Gather every line of the entries that includes the word "once".

======== Supplied data ========

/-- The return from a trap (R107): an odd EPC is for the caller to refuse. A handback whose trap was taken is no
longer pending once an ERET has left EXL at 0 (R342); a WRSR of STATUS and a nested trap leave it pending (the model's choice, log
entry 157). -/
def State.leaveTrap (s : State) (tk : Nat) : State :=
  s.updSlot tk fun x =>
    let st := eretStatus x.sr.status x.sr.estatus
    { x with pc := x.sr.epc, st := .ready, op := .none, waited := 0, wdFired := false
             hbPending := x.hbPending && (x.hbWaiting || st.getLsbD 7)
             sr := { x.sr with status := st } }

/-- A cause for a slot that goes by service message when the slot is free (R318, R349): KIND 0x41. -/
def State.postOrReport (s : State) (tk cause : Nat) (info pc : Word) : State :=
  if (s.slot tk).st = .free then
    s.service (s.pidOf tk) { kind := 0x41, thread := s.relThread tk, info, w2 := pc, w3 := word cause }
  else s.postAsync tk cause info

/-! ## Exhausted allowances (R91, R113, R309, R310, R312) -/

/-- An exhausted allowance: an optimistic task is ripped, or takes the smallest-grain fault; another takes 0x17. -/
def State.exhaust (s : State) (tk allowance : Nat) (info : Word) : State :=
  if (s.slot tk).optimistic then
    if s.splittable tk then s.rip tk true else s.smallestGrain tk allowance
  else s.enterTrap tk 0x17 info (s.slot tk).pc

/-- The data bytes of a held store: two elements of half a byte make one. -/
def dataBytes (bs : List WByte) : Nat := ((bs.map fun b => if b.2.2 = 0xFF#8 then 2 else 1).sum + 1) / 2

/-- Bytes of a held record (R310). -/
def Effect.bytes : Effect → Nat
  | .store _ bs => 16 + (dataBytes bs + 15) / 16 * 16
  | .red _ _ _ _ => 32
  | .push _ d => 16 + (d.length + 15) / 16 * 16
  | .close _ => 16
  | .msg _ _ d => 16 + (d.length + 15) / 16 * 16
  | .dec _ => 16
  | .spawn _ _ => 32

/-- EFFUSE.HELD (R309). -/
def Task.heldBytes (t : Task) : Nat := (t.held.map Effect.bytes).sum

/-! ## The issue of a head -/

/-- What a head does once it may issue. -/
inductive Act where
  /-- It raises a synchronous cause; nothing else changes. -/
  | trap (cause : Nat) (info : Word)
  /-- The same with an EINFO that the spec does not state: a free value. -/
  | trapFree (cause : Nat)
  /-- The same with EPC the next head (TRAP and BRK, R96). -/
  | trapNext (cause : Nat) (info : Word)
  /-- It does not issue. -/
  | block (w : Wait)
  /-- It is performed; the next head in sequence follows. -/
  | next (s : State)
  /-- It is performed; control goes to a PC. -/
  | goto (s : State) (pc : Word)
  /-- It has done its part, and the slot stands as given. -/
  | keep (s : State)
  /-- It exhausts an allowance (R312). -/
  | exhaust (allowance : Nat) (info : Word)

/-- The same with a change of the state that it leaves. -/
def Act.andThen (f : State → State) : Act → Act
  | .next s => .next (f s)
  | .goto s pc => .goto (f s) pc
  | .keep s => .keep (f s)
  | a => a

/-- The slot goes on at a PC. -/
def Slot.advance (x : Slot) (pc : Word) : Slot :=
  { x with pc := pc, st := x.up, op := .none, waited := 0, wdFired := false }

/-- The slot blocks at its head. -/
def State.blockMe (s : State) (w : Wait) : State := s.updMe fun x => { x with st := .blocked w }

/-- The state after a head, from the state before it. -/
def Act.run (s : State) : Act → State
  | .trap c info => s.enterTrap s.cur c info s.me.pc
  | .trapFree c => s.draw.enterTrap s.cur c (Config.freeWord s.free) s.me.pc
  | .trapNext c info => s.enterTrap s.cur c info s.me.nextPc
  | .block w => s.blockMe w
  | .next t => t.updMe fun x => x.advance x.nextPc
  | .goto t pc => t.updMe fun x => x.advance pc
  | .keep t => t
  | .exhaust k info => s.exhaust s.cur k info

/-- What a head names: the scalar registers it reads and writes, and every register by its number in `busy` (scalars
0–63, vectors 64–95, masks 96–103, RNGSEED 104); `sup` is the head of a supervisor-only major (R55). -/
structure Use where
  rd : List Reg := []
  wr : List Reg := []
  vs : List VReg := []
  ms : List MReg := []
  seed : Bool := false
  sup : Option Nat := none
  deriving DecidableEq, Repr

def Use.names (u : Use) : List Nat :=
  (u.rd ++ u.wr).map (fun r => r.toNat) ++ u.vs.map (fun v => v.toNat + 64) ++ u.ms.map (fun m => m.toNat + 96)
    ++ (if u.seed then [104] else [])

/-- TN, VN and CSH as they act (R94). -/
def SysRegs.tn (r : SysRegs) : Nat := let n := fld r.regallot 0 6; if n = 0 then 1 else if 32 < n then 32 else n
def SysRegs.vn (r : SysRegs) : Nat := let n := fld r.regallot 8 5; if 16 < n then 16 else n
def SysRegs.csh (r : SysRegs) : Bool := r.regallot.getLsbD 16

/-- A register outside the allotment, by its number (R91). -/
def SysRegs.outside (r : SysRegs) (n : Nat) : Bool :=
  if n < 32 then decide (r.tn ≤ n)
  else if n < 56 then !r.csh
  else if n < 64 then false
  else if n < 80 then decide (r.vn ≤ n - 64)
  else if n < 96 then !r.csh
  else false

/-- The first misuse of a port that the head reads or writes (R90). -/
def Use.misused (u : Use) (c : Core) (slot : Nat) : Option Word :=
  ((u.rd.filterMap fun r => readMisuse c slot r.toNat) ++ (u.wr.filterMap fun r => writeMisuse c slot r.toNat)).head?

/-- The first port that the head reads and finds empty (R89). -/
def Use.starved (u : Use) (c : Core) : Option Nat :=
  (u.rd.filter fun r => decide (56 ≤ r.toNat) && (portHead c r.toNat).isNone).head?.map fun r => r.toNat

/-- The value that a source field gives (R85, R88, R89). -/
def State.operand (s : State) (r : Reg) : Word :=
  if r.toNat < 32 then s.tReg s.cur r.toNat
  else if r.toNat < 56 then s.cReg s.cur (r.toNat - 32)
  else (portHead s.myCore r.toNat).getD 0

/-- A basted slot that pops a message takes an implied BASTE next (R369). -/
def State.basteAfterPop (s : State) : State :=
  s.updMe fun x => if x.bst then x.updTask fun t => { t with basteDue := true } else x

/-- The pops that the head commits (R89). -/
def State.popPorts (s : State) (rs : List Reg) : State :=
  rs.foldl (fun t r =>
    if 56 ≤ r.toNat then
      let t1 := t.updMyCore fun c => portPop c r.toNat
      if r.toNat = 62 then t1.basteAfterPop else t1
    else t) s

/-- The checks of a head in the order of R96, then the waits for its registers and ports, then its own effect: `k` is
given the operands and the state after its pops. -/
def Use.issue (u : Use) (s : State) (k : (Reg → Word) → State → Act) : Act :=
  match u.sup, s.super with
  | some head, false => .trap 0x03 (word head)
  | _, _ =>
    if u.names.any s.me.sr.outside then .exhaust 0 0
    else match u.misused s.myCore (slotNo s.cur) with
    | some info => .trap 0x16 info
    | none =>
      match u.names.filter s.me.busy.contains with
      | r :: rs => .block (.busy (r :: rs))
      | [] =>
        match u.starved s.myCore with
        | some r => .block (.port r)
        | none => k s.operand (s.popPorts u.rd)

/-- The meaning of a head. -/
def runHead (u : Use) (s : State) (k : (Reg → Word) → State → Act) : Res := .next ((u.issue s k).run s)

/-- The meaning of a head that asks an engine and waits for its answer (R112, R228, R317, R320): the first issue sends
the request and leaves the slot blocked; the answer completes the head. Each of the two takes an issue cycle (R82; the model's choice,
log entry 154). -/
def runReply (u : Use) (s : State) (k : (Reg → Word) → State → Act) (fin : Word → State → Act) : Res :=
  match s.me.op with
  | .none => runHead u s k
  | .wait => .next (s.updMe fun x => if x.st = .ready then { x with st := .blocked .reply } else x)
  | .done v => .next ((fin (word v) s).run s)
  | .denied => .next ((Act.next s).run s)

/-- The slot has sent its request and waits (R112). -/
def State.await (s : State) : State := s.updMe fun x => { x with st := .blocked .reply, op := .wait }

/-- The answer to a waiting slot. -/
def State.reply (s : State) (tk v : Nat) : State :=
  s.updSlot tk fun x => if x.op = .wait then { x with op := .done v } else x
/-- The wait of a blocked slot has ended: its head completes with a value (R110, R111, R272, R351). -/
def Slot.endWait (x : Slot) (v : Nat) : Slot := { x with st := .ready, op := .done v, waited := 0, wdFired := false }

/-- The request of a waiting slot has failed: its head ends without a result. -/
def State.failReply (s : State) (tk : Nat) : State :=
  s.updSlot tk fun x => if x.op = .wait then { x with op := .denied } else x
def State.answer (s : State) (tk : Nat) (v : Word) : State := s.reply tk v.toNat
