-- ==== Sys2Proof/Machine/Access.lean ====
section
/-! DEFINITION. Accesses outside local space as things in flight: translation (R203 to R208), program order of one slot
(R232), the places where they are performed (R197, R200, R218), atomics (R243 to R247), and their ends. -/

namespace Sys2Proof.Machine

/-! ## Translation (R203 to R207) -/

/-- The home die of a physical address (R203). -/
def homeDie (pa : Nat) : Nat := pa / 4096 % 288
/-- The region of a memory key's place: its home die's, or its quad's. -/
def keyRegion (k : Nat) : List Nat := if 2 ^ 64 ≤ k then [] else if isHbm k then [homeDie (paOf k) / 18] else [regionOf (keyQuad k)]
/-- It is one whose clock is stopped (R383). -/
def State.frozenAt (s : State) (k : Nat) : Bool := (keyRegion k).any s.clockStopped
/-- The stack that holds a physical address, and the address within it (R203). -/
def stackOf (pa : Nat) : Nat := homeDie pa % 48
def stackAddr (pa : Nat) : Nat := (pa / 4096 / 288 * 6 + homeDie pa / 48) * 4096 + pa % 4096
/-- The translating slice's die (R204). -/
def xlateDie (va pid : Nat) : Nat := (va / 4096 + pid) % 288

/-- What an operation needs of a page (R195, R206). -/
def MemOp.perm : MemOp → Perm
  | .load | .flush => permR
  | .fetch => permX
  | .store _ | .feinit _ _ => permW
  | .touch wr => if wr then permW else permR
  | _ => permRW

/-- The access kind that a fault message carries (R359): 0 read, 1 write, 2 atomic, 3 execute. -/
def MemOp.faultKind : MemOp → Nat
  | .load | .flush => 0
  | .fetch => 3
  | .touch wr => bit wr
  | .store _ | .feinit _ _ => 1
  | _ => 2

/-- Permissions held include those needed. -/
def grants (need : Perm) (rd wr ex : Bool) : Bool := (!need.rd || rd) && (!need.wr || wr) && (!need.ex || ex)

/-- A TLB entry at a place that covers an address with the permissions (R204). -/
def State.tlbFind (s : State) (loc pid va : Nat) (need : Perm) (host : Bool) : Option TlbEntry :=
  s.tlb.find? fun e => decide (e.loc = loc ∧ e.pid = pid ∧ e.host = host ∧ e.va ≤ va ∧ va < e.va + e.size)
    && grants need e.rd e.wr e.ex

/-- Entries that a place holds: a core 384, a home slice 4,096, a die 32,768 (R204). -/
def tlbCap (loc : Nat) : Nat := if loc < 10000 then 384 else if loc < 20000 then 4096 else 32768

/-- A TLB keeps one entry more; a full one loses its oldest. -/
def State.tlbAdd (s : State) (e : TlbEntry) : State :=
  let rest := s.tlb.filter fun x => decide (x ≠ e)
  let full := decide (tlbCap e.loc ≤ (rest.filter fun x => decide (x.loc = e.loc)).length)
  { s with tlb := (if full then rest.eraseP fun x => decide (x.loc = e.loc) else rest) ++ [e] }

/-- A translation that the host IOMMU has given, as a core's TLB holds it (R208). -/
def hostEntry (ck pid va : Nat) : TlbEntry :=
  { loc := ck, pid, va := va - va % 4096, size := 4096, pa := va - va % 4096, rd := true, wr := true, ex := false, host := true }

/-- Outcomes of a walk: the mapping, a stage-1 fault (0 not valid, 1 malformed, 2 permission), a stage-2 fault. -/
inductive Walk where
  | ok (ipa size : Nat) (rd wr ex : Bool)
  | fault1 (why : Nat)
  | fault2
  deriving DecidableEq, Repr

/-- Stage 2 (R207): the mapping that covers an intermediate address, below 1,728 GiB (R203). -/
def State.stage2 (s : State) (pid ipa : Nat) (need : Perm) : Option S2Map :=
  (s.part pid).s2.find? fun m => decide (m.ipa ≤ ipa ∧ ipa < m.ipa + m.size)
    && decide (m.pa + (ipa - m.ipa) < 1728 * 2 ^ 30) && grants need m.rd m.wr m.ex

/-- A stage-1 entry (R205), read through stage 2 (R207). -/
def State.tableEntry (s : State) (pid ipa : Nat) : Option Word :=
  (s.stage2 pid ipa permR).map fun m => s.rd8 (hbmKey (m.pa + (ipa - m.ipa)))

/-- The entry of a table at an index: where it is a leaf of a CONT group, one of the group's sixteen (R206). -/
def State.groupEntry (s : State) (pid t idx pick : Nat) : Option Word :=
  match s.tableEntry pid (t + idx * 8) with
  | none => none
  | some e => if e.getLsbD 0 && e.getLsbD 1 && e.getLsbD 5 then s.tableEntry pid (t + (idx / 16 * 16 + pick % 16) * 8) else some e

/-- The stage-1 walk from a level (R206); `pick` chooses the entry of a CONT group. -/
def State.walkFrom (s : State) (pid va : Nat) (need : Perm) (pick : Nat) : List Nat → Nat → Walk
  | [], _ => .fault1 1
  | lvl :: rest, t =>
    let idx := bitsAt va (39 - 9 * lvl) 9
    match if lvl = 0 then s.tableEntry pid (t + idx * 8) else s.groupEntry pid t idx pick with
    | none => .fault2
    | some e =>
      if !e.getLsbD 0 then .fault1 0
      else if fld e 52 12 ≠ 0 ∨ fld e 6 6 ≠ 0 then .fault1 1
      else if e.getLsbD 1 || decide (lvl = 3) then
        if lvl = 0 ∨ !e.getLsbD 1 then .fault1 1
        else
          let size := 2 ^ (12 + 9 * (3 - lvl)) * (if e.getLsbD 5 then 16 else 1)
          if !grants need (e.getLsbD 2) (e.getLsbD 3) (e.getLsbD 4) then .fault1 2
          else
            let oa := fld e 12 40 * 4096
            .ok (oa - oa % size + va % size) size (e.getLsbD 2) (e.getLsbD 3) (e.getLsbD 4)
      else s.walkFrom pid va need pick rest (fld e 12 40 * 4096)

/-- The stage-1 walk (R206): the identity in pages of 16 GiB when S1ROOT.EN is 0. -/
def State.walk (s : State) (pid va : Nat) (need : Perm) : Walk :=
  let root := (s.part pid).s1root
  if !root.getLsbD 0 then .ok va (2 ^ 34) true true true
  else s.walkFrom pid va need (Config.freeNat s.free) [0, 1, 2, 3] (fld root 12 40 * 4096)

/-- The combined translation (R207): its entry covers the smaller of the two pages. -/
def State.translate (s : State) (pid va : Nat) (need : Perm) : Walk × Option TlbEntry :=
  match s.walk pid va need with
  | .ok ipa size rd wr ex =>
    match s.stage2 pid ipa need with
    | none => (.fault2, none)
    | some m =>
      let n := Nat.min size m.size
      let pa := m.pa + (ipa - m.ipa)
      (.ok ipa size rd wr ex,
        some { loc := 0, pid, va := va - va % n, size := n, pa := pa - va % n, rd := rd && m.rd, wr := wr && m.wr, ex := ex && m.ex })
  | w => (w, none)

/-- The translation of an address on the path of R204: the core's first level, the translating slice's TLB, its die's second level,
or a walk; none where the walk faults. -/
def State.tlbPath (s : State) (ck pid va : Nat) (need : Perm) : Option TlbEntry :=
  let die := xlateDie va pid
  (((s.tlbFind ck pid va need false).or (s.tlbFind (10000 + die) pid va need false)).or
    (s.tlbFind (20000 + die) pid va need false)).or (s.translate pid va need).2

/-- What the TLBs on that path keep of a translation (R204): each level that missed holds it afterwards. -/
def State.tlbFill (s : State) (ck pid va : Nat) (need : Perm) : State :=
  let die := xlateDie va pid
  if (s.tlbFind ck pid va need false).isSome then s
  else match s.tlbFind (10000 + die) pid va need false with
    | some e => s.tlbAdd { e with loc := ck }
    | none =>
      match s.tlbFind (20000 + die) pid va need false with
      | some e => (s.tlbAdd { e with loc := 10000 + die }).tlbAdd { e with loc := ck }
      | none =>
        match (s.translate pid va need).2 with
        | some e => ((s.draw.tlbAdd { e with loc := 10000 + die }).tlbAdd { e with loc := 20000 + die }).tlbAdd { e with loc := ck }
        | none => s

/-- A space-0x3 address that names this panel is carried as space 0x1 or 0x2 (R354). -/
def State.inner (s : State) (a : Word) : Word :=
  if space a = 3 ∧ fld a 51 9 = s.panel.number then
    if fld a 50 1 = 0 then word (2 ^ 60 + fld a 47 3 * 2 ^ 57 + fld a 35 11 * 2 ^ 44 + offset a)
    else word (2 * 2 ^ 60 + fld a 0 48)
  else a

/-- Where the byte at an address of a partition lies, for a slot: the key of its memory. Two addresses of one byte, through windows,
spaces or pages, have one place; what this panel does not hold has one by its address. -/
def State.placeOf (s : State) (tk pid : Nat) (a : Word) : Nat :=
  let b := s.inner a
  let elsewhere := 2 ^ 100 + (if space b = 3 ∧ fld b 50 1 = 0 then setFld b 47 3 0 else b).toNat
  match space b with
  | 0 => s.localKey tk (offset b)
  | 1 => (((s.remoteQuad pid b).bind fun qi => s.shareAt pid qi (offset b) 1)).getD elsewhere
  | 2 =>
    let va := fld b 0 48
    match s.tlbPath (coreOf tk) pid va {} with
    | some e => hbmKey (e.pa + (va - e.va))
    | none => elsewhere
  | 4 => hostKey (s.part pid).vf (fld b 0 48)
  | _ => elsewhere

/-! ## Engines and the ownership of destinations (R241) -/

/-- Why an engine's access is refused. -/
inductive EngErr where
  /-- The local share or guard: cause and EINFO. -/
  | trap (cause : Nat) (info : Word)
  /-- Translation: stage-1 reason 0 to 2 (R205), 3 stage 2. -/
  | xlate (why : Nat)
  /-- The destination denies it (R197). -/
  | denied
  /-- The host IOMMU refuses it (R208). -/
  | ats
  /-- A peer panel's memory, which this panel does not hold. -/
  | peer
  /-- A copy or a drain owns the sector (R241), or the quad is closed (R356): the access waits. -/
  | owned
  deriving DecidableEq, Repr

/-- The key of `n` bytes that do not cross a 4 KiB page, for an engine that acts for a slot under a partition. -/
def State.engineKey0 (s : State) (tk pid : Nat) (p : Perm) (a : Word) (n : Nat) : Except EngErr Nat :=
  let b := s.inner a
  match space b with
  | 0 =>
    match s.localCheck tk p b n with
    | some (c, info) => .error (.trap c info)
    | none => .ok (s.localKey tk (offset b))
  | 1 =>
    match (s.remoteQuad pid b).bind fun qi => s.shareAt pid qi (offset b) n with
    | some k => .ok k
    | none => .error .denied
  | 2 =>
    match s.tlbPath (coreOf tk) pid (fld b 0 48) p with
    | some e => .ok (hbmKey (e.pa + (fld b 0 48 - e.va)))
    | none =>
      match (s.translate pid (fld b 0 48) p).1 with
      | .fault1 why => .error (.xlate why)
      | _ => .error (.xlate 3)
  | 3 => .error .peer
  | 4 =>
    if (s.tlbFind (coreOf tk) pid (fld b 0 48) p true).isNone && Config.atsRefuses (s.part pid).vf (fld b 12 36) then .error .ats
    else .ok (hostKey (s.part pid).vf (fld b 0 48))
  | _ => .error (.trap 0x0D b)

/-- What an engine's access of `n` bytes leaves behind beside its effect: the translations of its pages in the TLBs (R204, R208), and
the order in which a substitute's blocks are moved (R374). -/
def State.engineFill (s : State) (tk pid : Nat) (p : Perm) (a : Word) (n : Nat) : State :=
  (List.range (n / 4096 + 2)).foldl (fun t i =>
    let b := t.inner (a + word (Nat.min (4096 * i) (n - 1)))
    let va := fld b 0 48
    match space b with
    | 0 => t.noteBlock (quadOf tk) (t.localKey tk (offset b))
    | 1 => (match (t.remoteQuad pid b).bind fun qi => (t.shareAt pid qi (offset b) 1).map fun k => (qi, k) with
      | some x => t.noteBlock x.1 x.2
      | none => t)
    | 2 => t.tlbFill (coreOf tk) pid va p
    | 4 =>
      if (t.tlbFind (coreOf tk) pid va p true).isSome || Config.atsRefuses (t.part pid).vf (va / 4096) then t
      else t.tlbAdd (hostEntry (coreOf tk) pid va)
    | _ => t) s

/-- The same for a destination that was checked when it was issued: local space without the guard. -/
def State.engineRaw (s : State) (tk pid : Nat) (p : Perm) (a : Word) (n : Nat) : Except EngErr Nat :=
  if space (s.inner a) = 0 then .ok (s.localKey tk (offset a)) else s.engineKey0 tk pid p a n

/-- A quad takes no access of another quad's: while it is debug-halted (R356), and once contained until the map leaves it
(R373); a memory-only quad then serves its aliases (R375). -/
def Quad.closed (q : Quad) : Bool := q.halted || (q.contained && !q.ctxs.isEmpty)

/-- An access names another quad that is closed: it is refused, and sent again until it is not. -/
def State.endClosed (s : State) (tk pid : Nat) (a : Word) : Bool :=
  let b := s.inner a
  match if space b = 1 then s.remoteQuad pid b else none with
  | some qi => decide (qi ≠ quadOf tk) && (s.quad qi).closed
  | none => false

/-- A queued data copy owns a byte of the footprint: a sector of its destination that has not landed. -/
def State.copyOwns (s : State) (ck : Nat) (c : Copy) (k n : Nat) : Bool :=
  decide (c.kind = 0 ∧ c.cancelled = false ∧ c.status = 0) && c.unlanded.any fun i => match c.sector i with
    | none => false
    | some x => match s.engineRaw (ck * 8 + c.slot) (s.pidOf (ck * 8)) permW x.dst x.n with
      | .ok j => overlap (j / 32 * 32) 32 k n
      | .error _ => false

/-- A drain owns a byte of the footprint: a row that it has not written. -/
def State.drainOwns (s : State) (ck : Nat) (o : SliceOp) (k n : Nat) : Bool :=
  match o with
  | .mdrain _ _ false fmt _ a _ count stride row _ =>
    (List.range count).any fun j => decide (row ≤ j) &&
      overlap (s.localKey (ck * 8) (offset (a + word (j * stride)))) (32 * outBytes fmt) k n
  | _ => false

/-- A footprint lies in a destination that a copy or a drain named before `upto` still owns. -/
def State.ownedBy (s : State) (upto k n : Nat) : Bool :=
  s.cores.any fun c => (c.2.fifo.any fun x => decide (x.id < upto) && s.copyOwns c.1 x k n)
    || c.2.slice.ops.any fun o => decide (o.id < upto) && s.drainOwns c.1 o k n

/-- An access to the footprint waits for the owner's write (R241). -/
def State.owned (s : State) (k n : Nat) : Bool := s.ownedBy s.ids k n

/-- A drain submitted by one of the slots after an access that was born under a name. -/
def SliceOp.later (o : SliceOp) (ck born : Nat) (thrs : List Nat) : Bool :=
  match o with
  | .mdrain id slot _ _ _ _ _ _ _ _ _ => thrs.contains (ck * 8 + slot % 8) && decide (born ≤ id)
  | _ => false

========

Solution »
longer pending once an ERET has left EXL at 0 (R342); a WRSR of STATUS and a nested trap leave it pending (the model's choice, log
/-- What a head does once it may issue. -/
/-- A quad takes no access of another quad's: while it is debug-halted (R356), and once contained until the map leaves it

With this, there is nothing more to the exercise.